Más Allá de los Platos Principales
La calidad no se detenía en los platos fuertes. Los postres también recibían elogios, en particular la crema catalana, descrita por un cliente como "de las mejores que he probado". Este detalle subraya la dedicación que ponían en cada aspecto de la experiencia culinaria, desde el primer plato hasta el café, que también era valorado como "muy bueno". La oferta se completaba con un enfoque en la buena relación calidad-precio, lo que lo convertía en una opción ideal para comer bien y barato, un factor que sin duda contribuyó a su popularidad y a la lealtad de su clientela.
El Valor de un Trato Familiar
Un restaurante es mucho más que su comida, y en el caso del Bar Iris, el servicio y el ambiente eran tan importantes como el menú. Los propietarios eran conocidos por su simpatía y amabilidad, ofreciendo un "trato familiar" y atento que hacía que los clientes se sintieran bienvenidos y cuidados. Esta cercanía es un valor intangible que a menudo marca la diferencia, especialmente en localidades pequeñas donde los vínculos comunitarios son fuertes.
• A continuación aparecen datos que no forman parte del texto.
@[simp] theorem readElem_writeElem_same (m : Memory) (b : Buffer) (i : Nat) (v : Byte) :
    readElem (writeElem m b i v) b i = some v := by
  simp [readElem_writeElem]

theorem readElem_writeElem_other (m : Memory) {b b' : Buffer} {i j : Nat} (v : Byte)
    (h : bufferBase b' + j ≠ bufferBase b + i) : readElem (writeElem m b i v) b' j = readElem m b' j := by
  simp [readElem_writeElem, h]

theorem readByte_writeElem_other (m : Memory) {b : Buffer} {i a : Nat} (v : Byte) (h : a ≠ elemAddr b i) :
    readByte (writeElem m b i v) a = readByte m a :=
  readByte_writeByte_other m v h

theorem readPulse_writePulse (m : Memory) (i j : Nat) (w : Word) :
    readPulse (writePulse m i w) j = if j = i then some w else readPulse m j := by
  split
  · next h => subst h; simp [readPulse, writePulse]
  · next h =>
    apply readWord_congr
    intro k hk
    apply readByte_writeWord_other
    simp only [elemAddr]
    omega

@[simp] theorem readPulse_writePulse_same (m : Memory) (i : Nat) (w : Word) :
    readPulse (writePulse m i w) i = some w := by
  simp [readPulse_writePulse]

theorem readByte_writePulse_other (m : Memory) {i a : Nat} (w : Word)
    (h : a < elemAddr .pls i ∨ elemAddr .pls i + 4 ≤ a) : readByte (writePulse m i w) a = readByte m a :=
  readByte_writeWord_other m w h

theorem readElem_writePulse (m : Memory) {b : Buffer} {i j : Nat} (w : Word)
    (h : bufferBase b + j ≠ bufferBase .pls + i) :
    readElem (writePulse m i w) b j = readElem m b j := by
  apply readByte_writeWord_other
  simp only [elemAddr]
  omega

theorem readPulse_writeElem (m : Memory) {b : Buffer} {i j : Nat} (v : Byte)
    (h : bufferBase .pls + i ≠ bufferBase b + j) :
    readPulse (writeElem m b j v) i = readPulse m i := by
  apply readWord_congr
  intro k hk
  apply readByte_writeElem_other
  simp only [elemAddr]
  omega

theorem wf_writeElem (m : Memory) (b : Buffer) (i : Nat) (v : Byte) (h : Memory.wf m = true) :
    Memory.wf (writeElem m b i v) = true :=
  wf_writeByte _ _ _ h

theorem wf_writePulse (m : Memory) (i : Nat) (w : Word) (h : Memory.wf m = true) : Memory.wf
    (writePulse m i w) = true :=
  wf_writeWord _ _ _ h

/-! ## Sequences of bytes -/

theorem readElems_eq_some_iff (m : Memory) (b : Buffer) (i n : Nat) (vs : List Byte) :
    readElems m b i n = some vs ↔ vs.length = n ∧ ∀ k, k < n → readElem m b (i + k) = vs[k]? := by
  induction n generalizing i vs with
  | zero => cases vs <;> simp [readElems]
  | succ n ih =>
    simp only [readElems]
    constructor
    · intro h
      split at h
      · cases h
      · next v hv =>
        split at h
        · cases h
        · next ws hws =>
          cases h
          obtain ⟨hl, hk⟩ := (ih _ _).1 hws
          refine ⟨by simp [hl], fun k hk' => ?_⟩
          cases k with
          | zero => simpa using hv
          | succ k => simpa [Nat.add_assoc, Nat.add_comm, Nat.add_left_comm] using hk k (by omega)
    · rintro ⟨hl, hk⟩
      cases vs with
      | nil => simp at hl
      | cons v ws =>
        have h0 := hk 0 (by omega)
        simp only [Nat.add_zero, List.getElem?_cons_zero] at h0
        have hrest : readElems m b (i + 1) n = some ws := by
          refine (ih _ _).2 ⟨by simpa using hl, fun k hk' => ?_⟩
          simpa [Nat.add_assoc, Nat.add_comm, Nat.add_left_comm] using hk (k + 1) (by omega)
        simp [h0, hrest]

theorem readElems_length {m : Memory} {b : Buffer} {i n : Nat} {vs : List Byte} (h : readElems m b i n = some vs) :
    vs.length = n :=
  ((readElems_eq_some_iff ..).1 h).1

theorem readElems_congr {m m' : Memory} {b : Buffer} {i n : Nat}
    (h : ∀ k, k < n → readElem m' b (i + k) = readElem m b (i + k)) : readElems m' b i n = readElems m b i n := by
  induction n generalizing i with
  | zero => rfl
  | succ n ih =>
    have h0 := h 0 (by omega)
    simp only [Nat.add_zero] at h0
    have hr : readElems m' b (i + 1) n = readElems m b (i + 1) n := by
      apply ih
      intro k hk
      have := h (k + 1) (by omega)
      simpa [Nat.add_assoc, Nat.add_comm, Nat.add_left_comm] using this
    simp only [readElems, h0, hr]

theorem writeElems_append (m : Memory) (b : Buffer) (i : Nat) (us vs : List Byte) :
    writeElems m b i (us ++ vs) = writeElems (writeElems m b i us) b (i + us.length) vs := by
  induction us generalizing m i with
  | nil => simp [writeElems]
  | cons u us ih => simp [writeElems, ih, Nat.add_assoc, Nat.add_comm 1]

/-- A read of an element after a sequence was written: the element of the sequence, or what was there before. -/
theorem readElem_writeElems (m : Memory) (b b' : Buffer) (i j : Nat) (vs : List Byte) :
    readElem (writeElems m b i vs) b' j =
      if bufferBase b + i ≤ bufferBase b' + j ∧ bufferBase b' + j < bufferBase b + i + vs.length
      then vs[bufferBase b' + j - (bufferBase b + i)]? else readElem m b' j := by
  induction vs generalizing m i with
  | nil => simp [writeElems]
  | cons v vs ih =>
    simp only [writeElems, ih, readElem_writeElem, List.length_cons]
    rcases Nat.lt_trichotomy (bufferBase b' + j) (bufferBase b + i) with h | h | h
    · rw [if_neg (by omega), if_neg (by omega), if_neg (by omega)]
    · rw [if_neg (by omega), if_pos h, if_pos (by omega), h]
      simp
    · by_cases h2 : bufferBase b' + j < bufferBase b + i + (vs.length + 1)
      · rw [if_pos (by omega), if_pos (by omega)]
        have : bufferBase b' + j - (bufferBase b + i) = bufferBase b' + j - (bufferBase b + (i + 1)) + 1 := by omega
        rw [this, List.getElem?_cons_succ]
      · rw [if_neg (by omega), if_neg (by omega), if_neg (by omega)]

@[simp] theorem readElems_writeElems_same (m : Memory) (b : Buffer) (i : Nat) (vs : List Byte) :
    readElems (writeElems m b i vs) b i vs.length = some vs := by
  refine (readElems_eq_some_iff ..).2 ⟨rfl, fun k hk => ?_⟩
  rw [readElem_writeElems, if_pos (by omega)]
  congr 1
  omega

theorem readByte_writeElems_other (m : Memory) {b : Buffer} {i a : Nat} (vs : List Byte)
    (h : ∀ j, i ≤ j → j < i + vs.length → a ≠ elemAddr b j) : readByte (writeElems m b i vs) a = readByte m a := by
  induction vs generalizing m i with
  | nil => rfl
  | cons v vs ih =>
    rw [writeElems, ih _ (fun j h1 h2 => h j (by omega) (by simp only [List.length_cons]; omega)),
      readByte_writeElem_other _ _ (h i (le_refl i) (by simp))]

theorem readPulse_writeElems (m : Memory) {b : Buffer} {i j : Nat} (vs : List Byte)
    (h : bufferBase b + i + vs.length ≤ bufferBase .pls) : readPulse (writeElems m b i vs) j = readPulse m j := by
  induction vs generalizing m i with
  | nil => rfl
  | cons v vs ih =>
    simp only [List.length_cons] at h
    rw [writeElems, ih _ (by omega), readPulse_writeElem _ _ (by omega)]

theorem wf_writeElems (m : Memory) (b : Buffer) (i : Nat) (vs : List Byte) (h : Memory.wf m = true) :
    Memory.wf (writeElems m b i vs) = true := by
  induction vs generalizing m i with
  | nil => exact h
  | cons v vs ih => exact ih _ _ (wf_writeElem _ _ _ _ h)

/-! ## Sequences of pulses -/

theorem readPulses_eq_some_iff (m : Memory) (i n : Nat) (ws : List Word) :
    readPulses m i n = some ws ↔ ws.length = n ∧ ∀ k, k < n → readPulse m (i + k) = ws[k]? := by
  induction n generalizing i ws with
  | zero => cases ws <;> simp [readPulses]
  | succ n ih =>
    simp only [readPulses]
    constructor
    · intro h
      split at h
      · cases h
      · next v hv =>
        split at h
        · cases h
        · next us hus =>
          cases h
          obtain ⟨hl, hk⟩ := (ih _ _).1 hus
          refine ⟨by simp [hl], fun k hk' => ?_⟩
          cases k with
          | zero => simpa using hv
          | succ k => simpa [Nat.add_assoc, Nat.add_comm, Nat.add_left_comm] using hk k (by omega)
    · rintro ⟨hl, hk⟩
      cases ws with
      | nil => simp at hl
      | cons v us =>
        have h0 := hk 0 (by omega)
        simp only [Nat.add_zero, List.getElem?_cons_zero] at h0
        have hrest : readPulses m (i + 1) n = some us := by
          refine (ih _ _).2 ⟨by simpa using hl, fun k hk' => ?_⟩
          simpa [Nat.add_assoc, Nat.add_comm, Nat.add_left_comm] using hk (k + 1) (by omega)
        simp [h0, hrest]

theorem readPulses_congr {m m' : Memory} {i n : Nat}
    (h : ∀ k, k < n → readPulse m' (i + k) = readPulse m (i + k)) : readPulses m' i n = readPulses m i n := by
  induction n generalizing i with
  | zero => rfl
  | succ n ih =>
    have h0 := h 0 (by omega)
    simp only [Nat.add_zero] at h0
    have hr : readPulses m' (i + 1) n = readPulses m (i + 1) n := by
      apply ih
      intro k hk
      have := h (k + 1) (by omega)
      simpa [Nat.add_assoc, Nat.add_comm, Nat.add_left_comm] using this
    simp only [readPulses, h0, hr]

/-- `PLS[i..i+a+b)` is `PLS[i..i+a)` followed by `PLS[i+a..i+a+b)`. -/
theorem readPulses_add {m : Memory} {i a b : Nat} {us vs : List Word} (hu : readPulses m i a = some us)
    (hv : readPulses m (i + a) b = some vs) : readPulses m i (a + b) = some (us ++ vs) := by
  obtain ⟨hul, huk⟩ := (readPulses_eq_some_iff ..).1 hu
  obtain ⟨hvl, hvk⟩ := (readPulses_eq_some_iff ..).1 hv
  refine (readPulses_eq_some_iff ..).2 ⟨by simp [hul, hvl], fun k hk => ?_⟩
  by_cases h : k < a
  · rw [huk k h, List.getElem?_append_left (by omega)]
  · have := hvk (k - a) (by omega)
    rw [show i + a + (k - a) = i + k by omega] at this
    rw [this, List.getElem?_append_right (by omega), hul]

theorem writePulses_append (m : Memory) (i : Nat) (us vs : List Word) :
    writePulses m i (us ++ vs) = writePulses (writePulses m i us) (i + us.length) vs := by
  induction us generalizing m i with
  | nil => simp [writePulses]
  | cons u us ih => simp [writePulses, ih, Nat.add_assoc, Nat.add_comm 1]

/-- A read of a pulse after a sequence was written: the pulse of the sequence, or what was there before. -/
theorem readPulse_writePulses (m : Memory) (i j : Nat) (ws : List Word) :
    readPulse (writePulses m i ws) j = if i ≤ j ∧ j < i + ws.length then ws[j - i]? else readPulse m j := by
  induction ws generalizing m i with
  | nil => simp [writePulses]
  | cons w ws ih =>
    simp only [writePulses, ih, readPulse_writePulse, List.length_cons]
    rcases Nat.lt_trichotomy j i with h | h | h
    · rw [if_neg (by omega), if_neg (by omega), if_neg (by omega)]
    · rw [if_neg (by omega), if_pos h, if_pos (by omega), h]
      simp
    · by_cases h2 : j < i + (ws.length + 1)
      · rw [if_pos (by omega), if_pos (by omega)]
        have : j - i = j - (i + 1) + 1 := by omega
        rw [this, List.getElem?_cons_succ]
      · rw [if_neg (by omega), if_neg (by omega), if_neg (by omega)]

@[simp] theorem readPulses_writePulses_same (m : Memory) (i : Nat) (ws : List Word) :
    readPulses (writePulses m i ws) i ws.length = some ws := by
  refine (readPulses_eq_some_iff ..).2 ⟨rfl, fun k hk => ?_⟩
  rw [readPulse_writePulses, if_pos (by omega)]
  congr 1
  omega

theorem readByte_writePulses_other (m : Memory) {i a : Nat} (ws : List Word)
    (h : ∀ j, i ≤ j → j < i + ws.length → a < elemAddr .pls j ∨ elemAddr .pls j + 4 ≤ a) :
    readByte (writePulses m i ws) a = readByte m a := by
  induction ws generalizing m i with
  | nil => rfl
  | cons w ws ih =>
    rw [writePulses, ih _ (fun j h1 h2 => h j (by omega) (by simp only [List.length_cons]; omega)),
      readByte_writePulse_other _ _ (h i (le_refl i) (by simp))]

theorem readElem_writePulses (m : Memory) {b : Buffer} {i j : Nat} (ws : List Word)
    (h : bufferBase b + j < bufferBase .pls) : readElem (writePulses m i ws) b j = readElem m b j := by
  induction ws generalizing m i with
  | nil => rfl
  | cons w ws ih => rw [writePulses, ih, readElem_writePulse _ _ (by omega)]

theorem wf_writePulses (m : Memory) (i : Nat) (ws : List Word) (h : Memory.wf m = true) :
    Memory.wf (writePulses m i ws) = true := by
  induction ws generalizing m i with
  | nil => exact h
  | cons w ws ih => exact ih _ _ (wf_writePulse _ _ _ h)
El local, descrito como un lugar acogedor, era el punto de encuentro perfecto para una cena tranquila entre amigos o familia, consolidándose en la opinión de algunos como "el mejor sitio para cenar en Castelserás".
La ubicación, en un "pueblo sencillo y apartado", no fue un impedimento para su éxito. Al contrario, para muchos se convirtió en un destino gastronómico por el que merecía la pena desviarse de la ruta. La facilidad para aparcar, con la plaza de la iglesia justo al lado, era otro pequeño detalle que sumaba a una experiencia general muy positiva y sin complicaciones.
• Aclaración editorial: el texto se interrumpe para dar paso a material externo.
-- ==== Sys2Proof/Laws/Packet.lean ====
section
/-! SUPPORT. The laws of the packet codec: what `pack` writes, what `unpack` accepts, and what each can do at all. -/

namespace Sys2Proof.Machine

/-! ## Lists of pairs -/

@[simp] theorem pairs_length (ds : List Byte) : (pairs ds).length = 2 * ds.length := by
  induction ds with
  | nil => rfl
  | cons d ds ih => simp only [pairs, List.length_cons, ih]; omega

@[simp] theorem packetOf_length (ds : List Byte) : (packetOf ds).length = 2 * ds.length + 5 := by
  simp [packetOf]

theorem complement_complement (x : Byte) : complement (complement x) = x := by
  have := x.isLt
  apply BitVec.eq_of_toNat_eq
  simp only [complement, BitVec.toNat_ofNat]
  omega

theorem complement_ne (x : Byte) : complement x ≠ x := by
  intro h
  have h := congrArg BitVec.toNat h
  have := x.isLt
  simp only [complement, BitVec.toNat_ofNat] at h
  omega

/-! ## Reading and splitting -/

theorem readElems_cons {m : Memory} {b : Buffer} {i n : Nat} {v : Byte} {vs : List Byte}
    (h : readElems m b i (n + 1) = some (v :: vs)) : readElem m b i = some v ∧ readElems m b (i + 1) n = some vs := by
  simp only [readElems] at h
  split at h
  · cases h
  · next u hu =>
    split at h
    · cases h
    · next us hus => cases h; exact ⟨hu, hus⟩

theorem readElems_append {m : Memory} {b : Buffer} {i n : Nat} {us vs : List Byte}
    (h : readElems m b i n = some (us ++ vs)) :
    readElems m b i us.length = some us ∧ readElems m b (i + us.length) vs.length = some vs := by
  obtain ⟨hl, hk⟩ := (readElems_eq_some_iff ..).1 h
  simp only [List.length_append] at hl
  refine ⟨(readElems_eq_some_iff ..).2 ⟨rfl, fun k hk' => ?_⟩, (readElems_eq_some_iff ..).2 ⟨rfl, fun k hk' => ?_⟩⟩
  · rw [hk k (by omega), List.getElem?_append_left hk']
  · rw [Nat.add_assoc, hk (us.length + k) (by omega), List.getElem?_append_right (by omega), Nat.add_sub_cancel_left]

theorem readElems_join {m : Memory} {b : Buffer} {i a c : Nat} {us vs : List Byte} (hu : readElems m b i a = some us)
    (hv : readElems m b (i + a) c = some vs) : readElems m b i (a + c) = some (us ++ vs) := by
  obtain ⟨hul, huk⟩ := (readElems_eq_some_iff ..).1 hu
  obtain ⟨hvl, hvk⟩ := (readElems_eq_some_iff ..).1 hv
  refine (readElems_eq_some_iff ..).2 ⟨by simp [hul, hvl], fun k hk => ?_⟩
  by_cases h : k < a
  · rw [huk k h, List.getElem?_append_left (by omega)]
  · have := hvk (k - a) (by omega)
    rw [show i + a + (k - a) = i + k by omega] at this
    rw [this, List.getElem?_append_right (by omega), hul]

/-- An element inside a written stretch has a value. -/
theorem Written.elem {m : Memory} {b : Buffer} {n j : Nat} (h : Written m b 0 n) (hj : j < n) :
    ∃ v, readElem m b j = some v := by
  obtain ⟨vs, h⟩ := h
  obtain ⟨hl, hk⟩ := (readElems_eq_some_iff ..).1 h
  have := hk j hj
  rw [Nat.zero_add] at this
  exact ⟨vs[j]'(by omega), by rw [this, List.getElem?_eq_getElem]⟩

theorem Written.mono {m : Memory} {b : Buffer} {i n k : Nat} (h : Written m b i n) (hk : k ≤ n) : Written m b i k := by
  obtain ⟨vs, h⟩ := h
  obtain ⟨hl, hv⟩ := (readElems_eq_some_iff ..).1 h
  refine ⟨vs.take k, (readElems_eq_some_iff ..).2 ⟨by simp; omega, fun j hj => ?_⟩⟩
  rw [hv j (by omega), List.getElem?_take_of_lt hj]

/-! ## pack -/

/-- The pairs of a readable payload: written in order, the sum added up (R130). The bound keeps `TXD` clear of `PKT`. -/
theorem packPairs_of_readElems {n i : Nat} {sum : Byte} {m : Memory} {ds : List Byte}
    (h : readElems m .txd i n = some ds) (hb : i + n ≤ 0x1000) :
    packPairs n i sum m = some (writeElems m .pkt (3 + 2 * i) (pairs ds), ds.foldl (· + ·) sum) := by
  induction n generalizing i sum m ds with
  | zero =>
    obtain rfl : ds = [] := by simpa [readElems] using h.symm
    simp [packPairs, pairs, writeElems]
  | succ n ih =>
    cases ds with
    | nil => exact absurd (readElems_length h) (by simp)
    | cons d ds =>
      obtain ⟨hd, hds⟩ := readElems_cons h
      have hds' : readElems (writeElem (writeElem m .pkt (3 + 2 * i) d) .pkt (4 + 2 * i) (complement d)) .txd
          (i + 1) n =
          some ds := by
        rw [← hds]
        apply readElems_congr
        intro k hk
        rw [readElem_writeElem_other _ _ (by simp only [bufferBase]; omega),
          readElem_writeElem_other _ _ (by simp only [bufferBase]; omega)]
      simp only [packPairs, hd, ih hds' (by omega), pairs, writeElems, List.foldl_cons]
      rw [show 3 + 2 * (i + 1) = 3 + 2 * i + 1 + 1 by omega, show 4 + 2 * i = 3 + 2 * i + 1 by omega]

theorem readElems_of_packPairs {n i : Nat} {sum : Byte} {m : Memory} {r : Memory × Byte}
    (h : packPairs n i sum m = some r) (hb : i + n ≤ 0x1000) : ∃ ds, readElems m .txd i n = some ds := by
  induction n generalizing i sum m with
  | zero => exact ⟨[], rfl⟩
  | succ n ih =>
    simp only [packPairs] at h
    split at h
    · cases h
    · next d hd =>
      obtain ⟨ds, hds⟩ := ih h (by omega)
      refine ⟨d :: ds, ?_⟩
      have : readElems m .txd (i + 1) n = some ds := by
        rw [← hds]
        apply Eq.symm
        apply readElems_congr
        intro k hk
        rw [readElem_writeElem_other _ _ (by simp only [bufferBase]; omega),
          readElem_writeElem_other _ _ (by simp only [bufferBase]; omega)]
      simp [readElems, hd, this]

theorem writeHeader_eq (m : Memory) :
    writeHeader m = writeElems m .pkt 0 [Config.header0, Config.header1, Config.header2] := rfl

theorem readElems_txd_writeHeader (m : Memory) {n : Nat} (hb : n ≤ 0x1000) :
    readElems (writeHeader m) .txd 0 n = readElems m .txd 0 n := by
  apply readElems_congr
  intro k hk
  rw [writeHeader_eq, readElem_writeElems, if_neg (by simp only [bufferBase]; omega)]

/-- `pack` of a readable payload that fits: the packet of R74, written in order, and its length (R130). -/
theorem pack_of_readElems {L cap : Nat} {m : Memory} {ds : List Byte} (h : readElems m .txd 0 L = some ds)
    (hcap : 2 * L + 5 ≤ cap) (hb : L ≤ 0x1000) :
    pack L cap m = some (writeElems m .pkt 0 (packetOf ds), .ok, 2 * L + 5) := by
  have hl := readElems_length h
  have hp := packPairs_of_readElems (sum := 0) (m := writeHeader m) (by rw [readElems_txd_writeHeader m hb]; exact h)
    (by omega : 0 + L ≤ 0x1000)
  have hfit : ¬ cap < 2 * L + Config.pktOverhead := Nat.not_lt.2 hcap
  simp only [pack, if_neg hfit, hp, packetOf, writeElems_append, List.length_append, pairs_length, hl]
  simp only [writeHeader_eq, writeElems, checksum, List.length_cons, List.length_nil, Config.pktOverhead]
  rw [show 0 + (0 + 1 + 1 + 1 + 2 * L) = 3 + 2 * L by omega, show 4 + 2 * L = 3 + 2 * L + 1 by omega]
Punto Final: El Cierre Permanente
El aspecto más negativo, y definitivo, sobre el Bar Iris es su estado actual. El negocio se encuentra cerrado permanentemente. Esta es una información crucial para cualquiera que, guiado por las excelentes críticas del pasado, intente visitarlo. Las razones detrás de su cierre no son públicas, pero su ausencia representa una pérdida para la oferta de restaurantes en Castelserás y sus alrededores. Para aquellos que tuvieron la oportunidad de visitarlo, queda el recuerdo de sus sabores auténticos y su cálida hospitalidad. Para los demás, sirve como ejemplo de cómo un negocio familiar, basado en la calidad del producto y un servicio excepcional, puede dejar una marca imborrable en su comunidad.
aunque ya no es una opción para cenar o disfrutar de unas tapas, la historia del Bar Iris es la de un establecimiento que supo ganarse el corazón de sus clientes. Lo hizo a través de una cocina honesta, generosa y arraigada en la tradición, donde las carnes a la brasa, los platos típicos y el inconfundible sabor de la leña eran los protagonistas. Su legado es un recordatorio del valor de los restaurantes de comida casera que, más allá de alimentar, crean experiencias memorables.